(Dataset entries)
○ ○ ○ ○ ○

-- ==== Sys2Proof/Machine/KeyImage.lean ====
section
/-!
DEFINITION. What lies on the vehicle key and how it is judged: the Uldex container (R529, R530), the key header and
directory (R77 to R79), the journals (R82, R83), the processor's choice of an area (R84) and Ranger's (R85).
-/

namespace Sys2Proof.Machine

/-! ### The container (R529, R530) -/

/-- The code of the first check that fails, 0 where all pass. -/
def firstFail : List (Bool × Nat) → Nat
  | [] => 0
  | (ok, code) :: r => if ok then firstFail r else code

/-- Fields of a container header. -/
def conPaylen (h : List Byte) : Nat := leAt 0x14 4 h
def conSecver (h : List Byte) : Nat := leAt 0x10 4 h
def conImageid (h : List Byte) : Nat := leAt 0x18 8 h
def conFwver (h : List Byte) : Nat := leAt 0x20 4 h
def conEntry (h : List Byte) : Nat := leAt 0x24 4 h

/-- The first failing check among steps 1 to 7 of R530, in the codes of KEY_FAULT.DETAIL, 0x18 for step 7: `kind` is the
KIND expected, `issue` the module's hardware issue, `fuse` the fused security version. -/
def containerFail (kind issue fuse : Nat) (h : List Byte) : Nat :=
  let rootPub := slice 0xF20 56 h
  let endPub := slice 0x100 56 h
  firstFail
    [ (leAt 0 4 h == 0x58444C55 && leAt 4 2 h / 256 == 1, 0x12),
      (Config.sha256 rootPub == Config.rootHash, 0x13),
      (Config.lmsVerify rootPub (slice 0x100 64 h) (slice 0x140 1772 h), 0x04),
      (leAt 0x138 2 h == leAt 6 2 h && leAt 6 2 h == kind, 0x14),
      (Config.lmsVerify endPub (slice 0 256 h) (slice 0x830 1772 h), 0x05),
      (leAt 8 4 h == 0x00070192, 0x06),
      (decide (leAt 0xC 1 h ≤ issue), 0x07),
      (kind == 1 || decide (fuse ≤ conSecver h), 0x18) ]

/-- Step 8 of R530 over the payload. -/
def payhashOk (h payload : List Byte) : Bool := Config.sha256 payload == slice 0x40 32 h

/-! ### The payload (R77 to R79) -/

/-- A directory entry (R78). -/
structure Section where
  type : Nat
  flags : Nat
  off : Nat
  len : Nat
  crc : Nat
  deriving DecidableEq, Repr

def dirEntry (p : List Byte) (i : Nat) : Section :=
  let o := 0x40 + 16 * i
  ⟨leAt o 2 p, leAt (o + 2) 2 p, leAt (o + 4) 4 p, leAt (o + 8) 4 p, leAt (o + 12) 4 p⟩

def directory (p : List Byte) : List Section := (List.range (leAt 0x15 1 p)).map (dirEntry p)

/-- The bytes of a section. -/
def Section.data (x : Section) (p : List Byte) : List Byte := slice x.off x.len p

/-- The SCRC of a section checks; a section that runs past the payload has none. -/
def Section.sound (x : Section) (p : List Byte) : Bool := decide (x.off + x.len ≤ p.length) && crc32c (x.data p) == x.crc

/-- Whether the section is REQUIRED; the logic engine it names. -/
def Section.required (x : Section) : Bool := bitAt x.flags 0
def Section.engine (x : Section) : Nat := bitsAt x.flags 8 2

def keyMagic (p : List Byte) : Bool := leAt 0 4 p == 0x59454B44
def keyHcrc (p : List Byte) : Bool := decide (64 ≤ p.length) && leAt 0x3C 4 p == crc32c (slice 0 0x3C p)
def keyGen (p : List Byte) : Nat := leAt 8 4 p
def keyPaylen (p : List Byte) : Nat := leAt 0xC 4 p

/-- The fields of the key header that R84 judges at step 3. -/
def keyHeaderOk (p : List Byte) : Bool :=
  leAt 6 2 p == 64 && decide (1 ≤ keyGen p) && decide (keyGen p ≤ 0xFFFFFFFE) && keyPaylen p % 8 == 0 &&
    decide (keyPaylen p ≤ 0x01DFE000) && decide (1 ≤ leAt 0x15 1 p) && decide (leAt 0x15 1 p ≤ 16) &&
    leAt 0x16 2 p == 0 && allBytes 0 (slice 0x30 12 p)

/-- Whether two sections share a byte. -/
def Section.overlaps (a b : Section) : Bool :=
  decide (a.off < b.off + b.len) && decide (b.off < a.off + a.len) && a.len != 0 && b.len != 0

/-- Whether two entries may not stand together: of one type, or of one type for one engine. -/
def Section.clash (a b : Section) : Bool :=
  a.type == b.type && ([1, 2, 3, 6, 7, 8, 9].contains a.type || ([4, 5].contains a.type && a.engine == b.engine))

/-- The directory is well formed (R78). -/
def directoryOk (p : List Byte) : Bool :=
  let d := directory p
  d.all (fun x => x.off % 8 == 0 && decide (x.off + x.len ≤ keyPaylen p)) &&
    decide (d.Pairwise fun a b => a.overlaps b = false ∧ a.clash b = false)

/-- Why an area does not qualify (R84): the rank of the check in the order of R84, DETAIL and SECTION. -/
structure AreaFail where
  rank : Nat
  detail : Nat
  sect : Nat
  deriving DecidableEq, Repr

/-- The rank of a container check in R84: that of its step in R530. PRODUCT and MINISSUE are one step. -/
def conRank (d : Nat) : Nat := ([0x12, 0x13, 0x04, 0x14, 0x05, 0x06].findIdx? (· == if d = 0x07 then 0x06 else d)).getD 0

/-- The payload an area's container declares. -/
def areaBody (a : KeyArea) : List Byte := slice 0 (conPaylen a.container) a.payload

/-- The first failing check of an area in the order of R84. -/
def areaFail (issue : Nat) (a : KeyArea) : Option AreaFail :=
  let p := a.payload
  let c := containerFail 1 issue 0 a.container
  if c ≠ 0 then some ⟨conRank c, c, 0⟩
  else if !payhashOk a.container (areaBody a) then some ⟨7, 0x15, 0⟩
  else if !keyMagic p then some ⟨8, 0x16, 0⟩
  else if !keyHcrc p then some ⟨8, 0x02, 0⟩
  else if !keyHeaderOk p then some ⟨10, 0x16, 0⟩
  else if !directoryOk p then some ⟨11, 0x17, 0⟩
  else ((directory p).find? fun x => !x.sound p).map fun x => ⟨12, 0x03, x.type % 256⟩

/-- The processor's choice (R84): the area of the higher GEN among those that qualify, A if equal. -/
def keyChoice (issue : Nat) (m : KeyMem) : Option Nat :=
  match areaFail issue m.areaA, areaFail issue m.areaB with
  | none, none => some (if keyGen m.areaA.payload < keyGen m.areaB.payload then 1 else 0)
  | none, some _ => some 0
  | some _, none => some 1
  | some _, some _ => none

/-- The failing check that KEY_FAULT reports where no area qualifies, with its area: the later in the order, area A
where both fail at the same check. -/
def keyWorst (issue : Nat) (m : KeyMem) : AreaFail × Nat :=
  let a := (areaFail issue m.areaA).getD ⟨0, 0, 0⟩
  let b := (areaFail issue m.areaB).getD ⟨0, 0, 0⟩
  if a.rank < b.rank then (b, 1) else (a, 0)

def keyArea (m : KeyMem) (i : Nat) : KeyArea := if i = 0 then m.areaA else m.areaB

/-- The first section of a type. -/
def findSection (p : List Byte) (t : Nat) : Option Section := (directory p).find? (·.type == t)

/-! ### The descriptor and the journals -/

def keyMagicOk (m : KeyMem) : Bool := leAt 0 4 m.desc == 0x444B5844
def keyDescOk (m : KeyMem) : Bool := leAt 12 4 m.desc == crc32c (slice 0 12 m.desc)
def keySerial (m : KeyMem) : Nat := leAt 4 8 m.desc

/-- Whether a journal slot is blank, and whether it holds a valid record of a type (R83). -/
def slotBlank (r : List Byte) : Bool := allBytes 0xFF r
def slotValid (type : Nat) (r : List Byte) : Bool :=
  decide (64 ≤ r.length) && leAt 0 2 r == type && leAt 0x3C 4 r == crc32c (slice 0 0x3C r)

/-- What a slot reads where the n-th interrupted page program was to put a record: bits of it, neither valid nor blank
(R83). -/
def tornRecord (type n : Nat) (r : List Byte) : List Byte :=
  let c := r.zipIdx.map fun x => x.1 ||| Config.tornByte n x.2
  if slotBlank c || slotValid type c then List.replicate 64 0 else c

/-- Slot i of a journal reads `r` after a page program; the slots before it are written. -/
def journalPut (j : List (List Byte)) (i : Nat) (r : List Byte) : List (List Byte) := j.take i ++ [r] ++ j.drop (i + 1)

/-- The slots in use: written ones, valid or skipped. -/
def slotsUsed (j : List (List Byte)) : Nat := (j.filter fun r => !slotBlank r).length

/-- The first blank slot, none where the journal is full. -/
def firstBlank (j : List (List Byte)) : Option Nat :=
  let i := (j.findIdx? slotBlank).getD j.length
  if i < 16384 then some i else none

/-- The last valid record of a journal. -/
def lastValid (type : Nat) (j : List (List Byte)) : Option (List Byte) := (j.filter (slotValid type)).getLast?

/-- A record of 64 bytes (R82) from its first 60. -/
def sealRecord (bs : List Byte) : List Byte :=
  let b := padTo 0x3C bs
  b ++ leBytes 4 (crc32c b)

/-! ### Ranger's choice (R85) -/

/-- The parameter block of an area that is eligible for Ranger. -/
def areaRangerBlock (a : KeyArea) : Option (List Byte) :=
  let p := a.payload
  if keyMagic p && keyHcrc p then
    match (directory p).filter (·.type == 6) with
    | [x] => if x.sound p then some (x.data p) else none
    | _ => none
  else none

/-- Ranger's area (0 or 1), its block and its GEN; none where no area is eligible. -/
def keyRangerChoice (m : KeyMem) : Option (Nat × List Byte × Nat) :=
  let ga := keyGen m.areaA.payload
  let gb := keyGen m.areaB.payload
  match areaRangerBlock m.areaA, areaRangerBlock m.areaB with
  | some a, some b => if ga < gb then some (1, b, gb) else some (0, a, ga)
  | some a, none => some (0, a, ga)
  | none, some b => some (1, b, gb)
  | none, none => none

/-- Whether the commissioning journal confirms a parameter CRC, looking until the first blank slot. -/
def keyConfirms (m : KeyMem) (crc : Nat) : Bool :=
  (m.comm.takeWhile fun r => !slotBlank r).any fun r => slotValid 1 r && leAt 0x10 4 r == crc

end Sys2Proof.Machine
end

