/-- One sequence number is above another (R380). -/
def seqAbove (a b : Nat) : Bool := within 1 (2 ^ 31 - 1) ((a + 2 ^ 32 - b) % 2 ^ 32)

/-- Whether fewer ticks than the timeout have passed since the last accepted message (R296). -/
def rngInTime (k : RConn) (l : RLink) (tick : Nat) : Bool := decide (tick < l.tick + k.timeout * 3800)

/-- The second copy of the accepted message (R297): where the user data agree, a message later than the one whose copies
differed ends FLT, and freshness returns with it. -/
def rngSecond (k : RConn) (l : RLink) (plane tick : Nat) (user : List Byte) : RLink :=
  if user = l.user then
    (if l.flt && plane != l.plane && l.seq != l.fltSeq then { l with flt := false, fresh := rngInTime k l tick } else l)
  else { rngStale (rngReject l 6) with flt := true, fltSeq := l.seq }

/-- A copy of a message is judged against the connection it is attributed to: identity, CRC, sequence (where a second
copy of the accepted message is compared, R297), alive counter, time stamp; then it is accepted. -/
def rngJudge (k : RConn) (l : RLink) (plane tick : Nat) (m : List Byte) : RLink :=
  let ulen := leAt 14 2 m
  let seq := leAt 8 4 m
  let alive := leAt 12 2 m
  let time := leAt 16 8 m
  let user := slice 24 ulen m
  if leAt 4 4 m ≠ k.dst then rngReject l 2
  else if leAt (24 + ulen) 4 m ≠ crc32cSeed k.seed (slice 0 (24 + ulen) m) then rngReject l 1
  else
    let prev := l.alive
    let l : RLink := { l with alive := some alive }
    if l.accepted && seq == l.seq then rngSecond k l plane tick user
    else if l.accepted && !seqAbove seq l.seq then rngReject l 3
    else if (match prev with | some a => !within 1 k.maxstep ((alive + 65536 - a) % 65536) | none => false) then rngReject l 4
    else if l.accepted && decide (time ≤ l.time) then rngReject l 5
    else
      { l with
        accepted := true, seq := seq, time := time, user := user, plane := plane, tick := tick, fresh := !l.flt,
        sig := sigWord k.sigbyte user }

/-- A copy of a received Canopy frame, without FCS: attributed by its identities, or discarded (R573). -/
def rangerCopy (r : Ranger) (plane tick : Nat) (frame : List Byte) : Ranger :=
  match r.param with
  | none => r
  | some q =>
    if !rngEvaluates r.state then r
    else
      let len := beAt 22 2 frame
      let m := slice 30 len frame
      let ulen := leAt 14 2 m
      if m.length < 28 ∨ m.length ≠ len ∨ len ≠ ulen + 28 then r
      else
        let exact := q.conns.findIdx? fun k => k.src == leAt 0 4 m && k.dst == leAt 4 4 m
        let bySrc := q.conns.findIdx? fun k => k.src == leAt 0 4 m
        match exact.or bySrc with
        | none => r
        | some c =>
          match q.conns[c]?, r.links[c]? with
          | some k, some l => { r with links := r.links.set c (rngJudge k l plane tick m) }
          | _, _ => r

/-- RANGER_SAFE_COPY (R295). -/
def execRangerSafeCopy (plane : Fin 2) (frame : List Byte) (tick : Nat) (s : State) : Host.Outcome State Fault Refusal :=
  let s := s.fresh0
  .next (s.setRng (rangerCopy s.rng plane tick frame))

/-- Freshness of a connection at an instant (R296). -/
def rngLinkNow (k : RConn) (l : RLink) (tick : Nat) : RLink :=
  if l.accepted && !l.flt && rngInTime k l tick then { l with fresh := true } else rngStale l
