/-- From START until its commit takes effect (R353). -/
def State.inaBusy (s : State) : Bool := s.rd CNP_INA_STAT_STATE != 0 && !s.fab.completing

/-! ### Frames (R322, R323) -/

/-- The MAC address of a node; all ones for every node. -/
def nodeMac (n : Nat) : List Byte := if n = 0xFF then List.replicate 6 0xFF else [0x02, 0x44, 0x58, 0, 0, byteOf n]

/-- The kinds of R323. -/
abbrev frBlaze : Nat := 0
abbrev frSync : Nat := 1
abbrev frClaim : Nat := 2
abbrev frIna : Nat := 3
abbrev frRootway : Nat := 4
abbrev frTunnel : Nat := 5
abbrev frFirmware : Nat := 6

/-- A frame of this module to a node, addressed on the wire to `via`, without FCS: padded so that it is at least 64
bytes with it. -/
def State.frameVia (s : State) (via kind dest blaze flags : Nat) (payload : List Byte) : List Byte :=
  let h := nodeMac via ++ nodeMac s.nodeId ++ [0x88, 0xB5, byteOf (1 + 16 * kind), byteOf s.nodeId] ++ beBytes 2 blaze ++
    beBytes 2 s.cycleNo ++ beBytes 2 flags ++ beBytes 2 payload.length ++ beBytes 2 s.consist ++ [byteOf dest, 0, 0, 0]
  let f := h ++ payload
  f ++ List.replicate (60 - f.length) 0

/-- A frame whose address on the wire is that of its destination. -/
def State.frame (s : State) (kind dest blaze flags : Nat) (payload : List Byte) : List Byte :=
  s.frameVia dest kind dest blaze flags payload

def frKind (f : List Byte) : Nat := beAt 14 1 f / 16
def frSender (f : List Byte) : Nat := beAt 15 1 f
def frFid (f : List Byte) : Nat := bitsAt (beAt 16 2 f) 0 10
def frSeg (f : List Byte) : Nat := bitsAt (beAt 16 2 f) 10 3
def frCycle (f : List Byte) : Nat := beAt 18 2 f
def frRepeat (f : List Byte) : Bool := bitAt (beAt 20 2 f) 0
def frPwrfail (f : List Byte) : Bool := bitAt (beAt 20 2 f) 1
def frNotsafe (f : List Byte) : Bool := bitAt (beAt 20 2 f) 2
def frLen (f : List Byte) : Nat := beAt 22 2 f
def frConsist (f : List Byte) : Nat := beAt 24 2 f
def frDest (f : List Byte) : Nat := beAt 26 1 f
def frPayload (f : List Byte) : List Byte := slice 30 (frLen f) f

/-! ### Ports -/

/-- The plane of a port (0 A fore, 1 A aft, 2 B fore, 3 B aft), its side, the other port of its plane. -/
def portPlane (p : Nat) : Nat := p / 2
def portSide (p : Nat) : Nat := p % 2
def otherPort (p : Nat) : Nat := if p % 2 = 0 then p + 1 else p - 1

def State.portLink (s : State) (p : Nat) : PortLink := tblGet portLinkInit p s.fab.links
def State.setPortLink (s : State) (p : Nat) (l : PortLink) : State :=
  { s with fab := { s.fab with links := tblSet portLinkInit p l s.fab.links } }
def State.linkUp (s : State) (p : Nat) : Bool := s.bit CNP_PORTSTAT_LINKUP p

/-- A value of the identity, zero in the keyless service state (R349). -/
def State.ident (s : State) (f : Fld) : Nat := if s.loaded then s.rd f else 0

/-- Whether a port's neighbour is of another DOMAIN. -/
def State.portForeign (s : State) (p : Nat) : Bool :=
  match (s.portLink p).nbr with
  | some n => n.domain != s.ident KEY_VEH_ID0_DOMAIN
  | none => false

/-- Whether Canopy is powered and clocked at all. -/
def State.canopyRuns (s : State) : Bool := s.pw.phase == .running || s.pw.phase == .flush

/-- The side of this node that faces node 1, and the other. -/
def State.ownLeadSide (s : State) : Nat := if s.flag CNP_INA_STAT_FACING then 0 else 1

/-- Whether a port's link is the blocked one of a ring (R308, R359): between the last node and node 1. -/
def State.blocked (s : State) (p : Nat) : Bool :=
  s.flag CNP_INA_STAT_RING &&
    ((s.nodeId == 1 && portSide p == s.ownLeadSide) ||
      (s.nodeId != 0 && s.nodeId == s.nodeCount && portSide p != s.ownLeadSide))

/-- Whether a port can send anything: its link is up and its plane is not in reset; in flush mode only the plane A port
towards the lead end is (R61). -/
def State.portSends (s : State) (p : Nat) : Bool :=
  s.linkUp p && !bitAt s.cnp.planeReset (portPlane p) && s.canopyRuns &&
    (s.pw.phase != .flush || p == (if s.nodeId = 1 then 1 else s.ownLeadSide))

/-- Whether a port carries traffic other than inauguration frames (R352). -/
def State.portUsed (s : State) (p : Nat) : Bool := s.portSends p && (s.portLink p).used && !s.portForeign p

/-- Send a time-triggered frame of this module on the ports of a set of planes. Nothing leaves before READY (R58). -/
def State.sendOn (s : State) (planes : Nat) (f : List Byte) : State :=
  [0, 1, 2, 3].foldl (fun s p =>
    if bitAt planes (portPlane p) && s.portUsed p && s.pw.start.ready && !s.blocked p then s.emit (.canopy p f) else s) s

/-- Forward a time-triggered frame that arrived at a port out of the other port of its plane (R308). Nothing leaves
before READY (R58). -/
def State.forwardTt (s : State) (p : Nat) (f : List Byte) : State :=
  let q := otherPort p
  if (frSender f != s.nodeId || s.nodeId == 0) && s.portUsed p && s.portUsed q && !s.blocked p && !s.blocked q &&
      s.pw.start.ready && s.pw.phase != .flush then s.emit (.canopy q f)
  else s

/-! ### Event-triggered queues (R309, R310) -/

def State.etPort (s : State) (p : Nat) : EtPort := tblGet etPortInit p s.cnp.ports
def State.setEtPort (s : State) (p : Nat) (x : EtPort) : State :=
  { s with cnp := { s.cnp with ports := tblSet etPortInit p x s.cnp.ports } }

/-- A frame on its way through; a frame of this module. -/
def relayFrame (f : List Byte) : EtFrame := ⟨false, none, [], f, false⟩
def ownFrame (f : List Byte) : EtFrame := ⟨true, none, [], f, false⟩

/-- Change what waits at every port; the frames for which a change gives none are gone. -/
def State.mapQueues (s : State) (f : EtFrame → Option EtFrame) : State :=
  [0, 1, 2, 3].foldl (fun s p => s.setEtPort p { s.etPort p with queue := (s.etPort p).queue.filterMap f }) s

/-- The frames that wait at any port. -/
def State.queued (s : State) : List EtFrame := [0, 1, 2, 3].flatMap fun p => (s.etPort p).queue

/-! ### Claims (R340 to R342) -/

/-- The span of this module's consist in ticks (R319): to the end of its last occupancy. -/
def State.ownSpan (s : State) : Nat :=
  let home := s.rd CNP_PLAN1_HOMESEG
  let last := (List.range s.blazeCount).foldl (fun m b =>
    let e := s.entry b
    if e.foreign then m else max m (8 * e.offset + wireNs e.length + s.pallowNs)) 0
  ceilDiv (last - 8 * s.rd (CNP_SEGSTARTs_TICK home)) 8

/-- The length of a segment in ticks (R313). -/
def State.segLength (s : State) (g : Nat) : Nat :=
  let e := if g < 7 then s.rd (CNP_SEGSTARTs_TICK (g + 1)) else s.rd CNP_PLAN0_TTW * 125
  e - s.rd (CNP_SEGSTARTs_TICK g)

/-- The lowest free segment that is long enough for a span. -/
def State.freeSeg (s : State) (span : Nat) : Option Nat :=
  (List.range 8).find? fun g => s.rd (CNP_SEGSTAT_SEG g) == 0 && decide (span ≤ s.segLength g)

/-- The entry of a spare blaze in a train segment. -/
def State.spareEntry (s : State) (seg fid : Nat) : Option Nat :=
  (List.range s.blazeCount).find? fun b =>
    let e := s.entry b
    e.kind == kindSpare && e.fid == fid && s.entrySeg e == some seg

/-- Whether a FRAMEID names a spare blaze of the train in a segment: in the own table, or as its consist announced. -/
def State.spareNamed (s : State) (seg fid : Nat) : Bool :=
  (s.spareEntry seg fid).isSome ||
    (match s.fab.table with
     | some t => t.consists.any fun c => c.seg == some seg && c.entries.any fun w =>
         annFid w == fid && annKind w == kindSpare
     | none => false)

/-- The serial of a node ID of the committed table, and the span of its consist; 0 for none. -/
def State.tableNode (s : State) (node : Nat) : Option TNode :=
  if node = 0 then none else s.fab.table.bind fun t => t.nodes[node - 1]?
def State.serialOf (s : State) (node : Nat) : Nat := ((s.tableNode node).map fun n => recSerial n.body).getD 0
def State.spanOf (s : State) (node : Nat) : Nat := ((s.tableNode node).map fun n => recSpan n.body).getD 0

/-- A claim or release frame's payload (R340); EFFECT is that of the cycle in which it leaves. -/
def State.claimPay (s : State) (op seg fid : Nat) : List Byte :=
  [byteOf op, byteOf seg] ++ beBytes 2 fid ++ beBytes 2 (s.cycleNo + 8) ++ beBytes 2 s.consist

/-- A refused claim is reported and recorded (R35, R345). -/
def State.claimReport (s : State) : State := (s.raise 117).record 2 9 117 0xFFFF (some 0x10800070)

/-- A request of CNP_CLAIM_REQ is refused: FAIL, ERR. -/
def State.claimRefused (s : State) (err : Nat) : State :=
  ((s.wr CNP_CLAIM_STAT_FAIL 1).wr CNP_CLAIM_STAT_ERR err).claimReport

/-- A claim of this module that waited for EFFECT fails. -/
def State.claimFail (s : State) (err : Nat) : State := (s.wr CNP_CLAIM_STAT_BUSY 0).claimRefused err

/-- Whether two claims are on one object. -/
def Claim.same (a b : Claim) : Bool := a.op == b.op && a.seg == b.seg && (a.op != 1 || a.fid == b.fid)

/-- Whether a claim's object is held. -/
def State.claimHeld (s : State) (c : Claim) : Bool :=
  if c.op = 1 then s.cnp.spares.any fun x => x.seg == c.seg && x.fid == c.fid
  else s.rd (CNP_SEGSTAT_SEG c.seg) == 1 || s.rd (CNP_SEGSTAT_SEG c.seg) == 2

/-- Whether a claim names an object that it may claim: a spare blaze, or a segment long enough for the claimer's span.
-/
def State.claimNames (s : State) (c : Claim) : Bool :=
  if c.op = 1 then s.spareNamed c.seg c.fid
  else decide ((if c.own then s.ownSpan else s.spanOf c.node) ≤ s.segLength c.seg)

def State.setClaims (s : State) (l : List Claim) : State := { s with cnp := { s.cnp with claims := l } }

/-- A losing claim of this module: a blaze claim fails; a segment claim is made again in the next cycle. -/
def State.claimLost (s : State) (c : Claim) (err : Nat) : State :=
  if !c.own then s else if c.op = 1 then s.claimFail err else s.claimReport
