/-- A restart of engine e, warm or cold as asked, with the code of LE_Ee_RESTART.CAUSE; `bad` says that the NAND retain
copy fails its CRC. After a power-on the source is the NAND copy, otherwise the retain shadow. -/
def State.leRestart (s : State) (e : Nat) (warm : Bool) (cause : Nat) (bad : Bool) : State :=
  let laneFail := s.leState e == leFaulted && s.rd (LE_Ee_FAULT_CODE e) == flLane
  let u := (s.restartLoad e cause).wr (PWR_UNIT_UNIT (4 + e)) 0
  match (u.engine e).prog with
  | none => u
  | some p =>
    let x := u.engine e
    let nand := cause == 0 && !u.flag SYS_RSTCAUSE_LETTER
    let first := if cause = 0 ∧ p.cold then 5 else if cause = 1 ∧ laneFail then 6 else 0
    let q := if warm && first == 0 && !nand then u.seeShadow e (0x10 + e) 0 else (false, u)
    let u := q.2
    let why :=
      if !warm then 0
      else if first ≠ 0 then first
      else u.retainWhy e p (if nand then x.nand else x.retain) (if nand then bad else q.1)
    match (if warm && why == 0 && cause != 0 then some u else u.formLanes e) with
    | none =>
      ((((u.wr (LE_Ee_STAT_STATE e) (if cause = 0 then leUnloaded else leStopped)).leIdle e).publishInvalid e).settleOwner e).poolEmpty
    | some v => v.restartFrom e p (warm && why == 0) nand cause why

/-! ### What a stand reaches (R163, R164, R210) -/

/-- The engine and the offset in its 4 MiB range, where an aligned access of n bytes lies in a bank or in data memory.
-/
def leWhere (a n : Nat) : Option (Nat × Nat) :=
  let e := a / 0x400000 % 4
  let off := a % 0x400000
  if !inRange 0x20000000 0x21000000 a ∨ a % n ≠ 0 ∨ 0x280000 < off + n then none else some (e, off)

/-- The row of an offset in an engine's range: of a bank or of data memory. -/
def leRowOf (e off : Nat) : Nat × Nat :=
  if off < 0x200000 then (4, e * 2 ^ 16 + off / 0x100000 * 2 ^ 15 + off % 0x100000 / 32)
  else (5, e * 2 ^ 14 + off % 0x80000 / 32)

/-- A load of n bytes by a stand or the debug transport. -/
def State.leLoadAt (s : State) (master cause a n : Nat) : State :=
  match leWhere a n with
  | none => s.answer .loadFault
  | some (e, off) =>
    let q := s.seeRows master cause [leRowOf e off]
    if q.1 then q.2.answer .loadFault else q.2.answer (.ok (leNat (q.2.leBytesAt a n)))

/-- A stand store: only a range inside the host window of an engine is accepted, into the host staging copy. -/
def State.leStoreAt (s : State) (a : Nat) (bs : List Byte) : State :=
  match leWhere a bs.length with
  | none => s.answer .storeFault
  | some (e, off) =>
    let w := 0x200000 + s.winBase e
    if w ≤ off ∧ off + bs.length ≤ w + s.winSize e then
      let st := padTo (s.winSize e) (s.engine e).staging
      let k := off - w
      let s := s.setEngine e { s.engine e with staging := st.take k ++ bs ++ st.drop (k + bs.length) }
      (s.unitWrite (((List.range bs.length).map (a + ·)).zip bs)).answer .done
    else s.answer .storeFault

end Sys2Proof.Machine
end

○ ○ ○ ○ ○

Task prompt — Some lines above may contain the string "Config". State how many of them the records have, and nothing more.

Reply to the task — 5